The literature studies concentrated on the micro-milling of only titanium^8–16 or Inconel,¹⁷ and each study employed a different machining parameter and cutting tool geometry; thus, it was difficult to compare the micro-milling performance of titanium and Inconel using data in the literature. Therefore, this research focused on the micro-milling performance of not only Ti6Al4V titanium alloy but also Inconel 718 workpiece materials at the same conditions. Selecting the same experimental conditions helped a comparative study of micro-milling performance between Ti6Al4V titanium alloy and Inconel 718 materials, and this allowed to determine the most appropriate machining conditions for each workpiece material. To the best of our knowledge, this was the first study using the same machining conditions in order to compare the micro-milling performance of Ti6Al4V titanium alloy and Inconel 718 materials with Taguchi method. The micro-milling experiments were performed with Taguchi experimental design, and the changes in the tool wear, surface roughness and cutting forces were analyzed according to various spindle speed, feed rate and depth of cut. Optimal micro-milling conditions for tool wear, surface roughness and cutting forces were determined for both Ti6Al4V titanium alloy and Inconel 718 workpiece materials. Additionally, the mathematical models based on regression analysis for predicting of output responses were established in this study.

Methodology used

The methodologies used in this study were explained in the following paragraphs.

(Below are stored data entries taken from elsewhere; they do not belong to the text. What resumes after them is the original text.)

@[simp] theorem chan_onChan_same (n : Nat) (f : Chan → Chan) (s : State) : chan (onChan n f s) n = f (chan s n) := tget_tput_same _ _ _ _
theorem chan_onChan_other (n k : Nat) (f : Chan → Chan) (s : State) (h : k ≠ n) : chan (onChan n f s) k = chan s k :=
  tget_tput_other _ _ _ _ _ h
@[simp] theorem refBuf_onRef_same (n : Nat) (f : RefBuf → RefBuf) (s : State) : refBuf (onRef n f s) n = f (refBuf s n) := tget_tput_same _ _ _ _
theorem refBuf_onRef_other (n k : Nat) (f : RefBuf → RefBuf) (s : State) (h : k ≠ n) : refBuf (onRef n f s) k = refBuf s k :=
  tget_tput_other _ _ _ _ _ h
@[simp] theorem flowRun_onFlow_same (n : Nat) (f : FlowRun → FlowRun) (s : State) : flowRun (onFlow n f s) n = f (flowRun s n) := tget_tput_same _ _ _ _
theorem flowRun_onFlow_other (n k : Nat) (f : FlowRun → FlowRun) (s : State) (h : k ≠ n) : flowRun (onFlow n f s) k = flowRun s k :=
  tget_tput_other _ _ _ _ _ h
@[simp] theorem core_onCore_same (n : Nat) (f : Core → Core) (s : State) : core (onCore n f s) n = f (core s n) := tget_tput_same _ _ _ _
theorem core_onCore_other (n k : Nat) (f : Core → Core) (s : State) (h : k ≠ n) : core (onCore n f s) k = core s k :=
  tget_tput_other _ _ _ _ _ h
@[simp] theorem jackRun_onJack_same (n : Nat) (f : JackRun → JackRun) (s : State) : jackRun (onJack n f s) n = f (jackRun s n) := tget_tput_same _ _ _ _
theorem jackRun_onJack_other (n k : Nat) (f : JackRun → JackRun) (s : State) (h : k ≠ n) : jackRun (onJack n f s) k = jackRun s k :=
  tget_tput_other _ _ _ _ _ h
@[simp] theorem tapRun_onTap_same (n : Nat) (f : TapRun → TapRun) (s : State) : tapRun (onTap n f s) n = f (tapRun s n) := tget_tput_same _ _ _ _
theorem tapRun_onTap_other (n k : Nat) (f : TapRun → TapRun) (s : State) (h : k ≠ n) : tapRun (onTap n f s) k = tapRun s k :=
  tget_tput_other _ _ _ _ _ h
@[simp] theorem sealOf_onSealSt_same (n : Nat) (f : SealSt → SealSt) (s : State) : sealOf (onSealSt n f s) n = f (sealOf s n) := tget_tput_same _ _ _ _
theorem sealOf_onSealSt_other (n k : Nat) (f : SealSt → SealSt) (s : State) (h : k ≠ n) : sealOf (onSealSt n f s) k = sealOf s k :=
  tget_tput_other _ _ _ _ _ h
@[simp] theorem dac_onDac_same (n : Nat) (f : Dac → Dac) (s : State) : dac (onDac n f s) n = f (dac s n) := tget_tput_same _ _ _ _
theorem dac_onDac_other (n k : Nat) (f : Dac → Dac) (s : State) (h : k ≠ n) : dac (onDac n f s) k = dac s k :=
  tget_tput_other _ _ _ _ _ h
@[simp] theorem pump_onPump_same (n : Nat) (f : Pump → Pump) (s : State) : pump (onPump n f s) n = f (pump s n) := tget_tput_same _ _ _ _
theorem pump_onPump_other (n k : Nat) (f : Pump → Pump) (s : State) (h : k ≠ n) : pump (onPump n f s) k = pump s k :=
  tget_tput_other _ _ _ _ _ h
@[simp] theorem tdm_onTdm_same (n : Nat) (f : TdmPort → TdmPort) (s : State) : tdm (onTdm n f s) n = f (tdm s n) := tget_tput_same _ _ _ _
theorem tdm_onTdm_other (n k : Nat) (f : TdmPort → TdmPort) (s : State) (h : k ≠ n) : tdm (onTdm n f s) k = tdm s k :=
  tget_tput_other _ _ _ _ _ h
@[simp] theorem aesRx_onAes_same (n : Nat) (f : AesRx → AesRx) (s : State) : aesRx (onAes n f s) n = f (aesRx s n) := tget_tput_same _ _ _ _
theorem aesRx_onAes_other (n k : Nat) (f : AesRx → AesRx) (s : State) (h : k ≠ n) : aesRx (onAes n f s) k = aesRx s k :=
  tget_tput_other _ _ _ _ _ h
@[simp] theorem tracker_onTracker_same (n : Nat) (f : Tracker → Tracker) (s : State) : tracker (onTracker n f s) n = f (tracker s n) := tget_tput_same _ _ _ _
theorem tracker_onTracker_other (n k : Nat) (f : Tracker → Tracker) (s : State) (h : k ≠ n) : tracker (onTracker n f s) k = tracker s k :=
  tget_tput_other _ _ _ _ _ h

Methodologies for modelling

Taguchi methodology

Taguchi methodology was utilized for planning the experiments and for modelling. Taguchi methodology uses a specially designed experimental matrix known as orthogonal array.^18,19 The main aim of Taguchi methodology is to find the optimal level of input parameters within the ranges taken into consideration.

The desirable effect for the output characteristic is called as ‘signal’, and ‘noise’ means the undesirable effect for the output characteristic. Signal-to-noise (S/N) ratio is the quality characteristics deviating from the desired values, and higher S/N ratio represents the optimal level of the control parameters. In machining, the aim was to minimize the tool wear, surface roughness and cutting forces; therefore, the smaller-the-better S/N quality characteristic was employed in the current study. Quality characteristic of the smaller-the-better S/N is computed using the following equation

S / N = - 10 \log_{10} [\frac{1}{n} (\sum_{i = 1}^{n} y_{i}^{2})]

(1)

where y_i is the ith measured results in a run or row and n is the number of measurements in each test trial or row.^18,19

Regression analysis

Regression analysis is a statistical method, which is utilized for modelling purposes. To find the relationship between independent and dependent variables, regression analysis was used, and the general form of the first-order model is given in equation (2)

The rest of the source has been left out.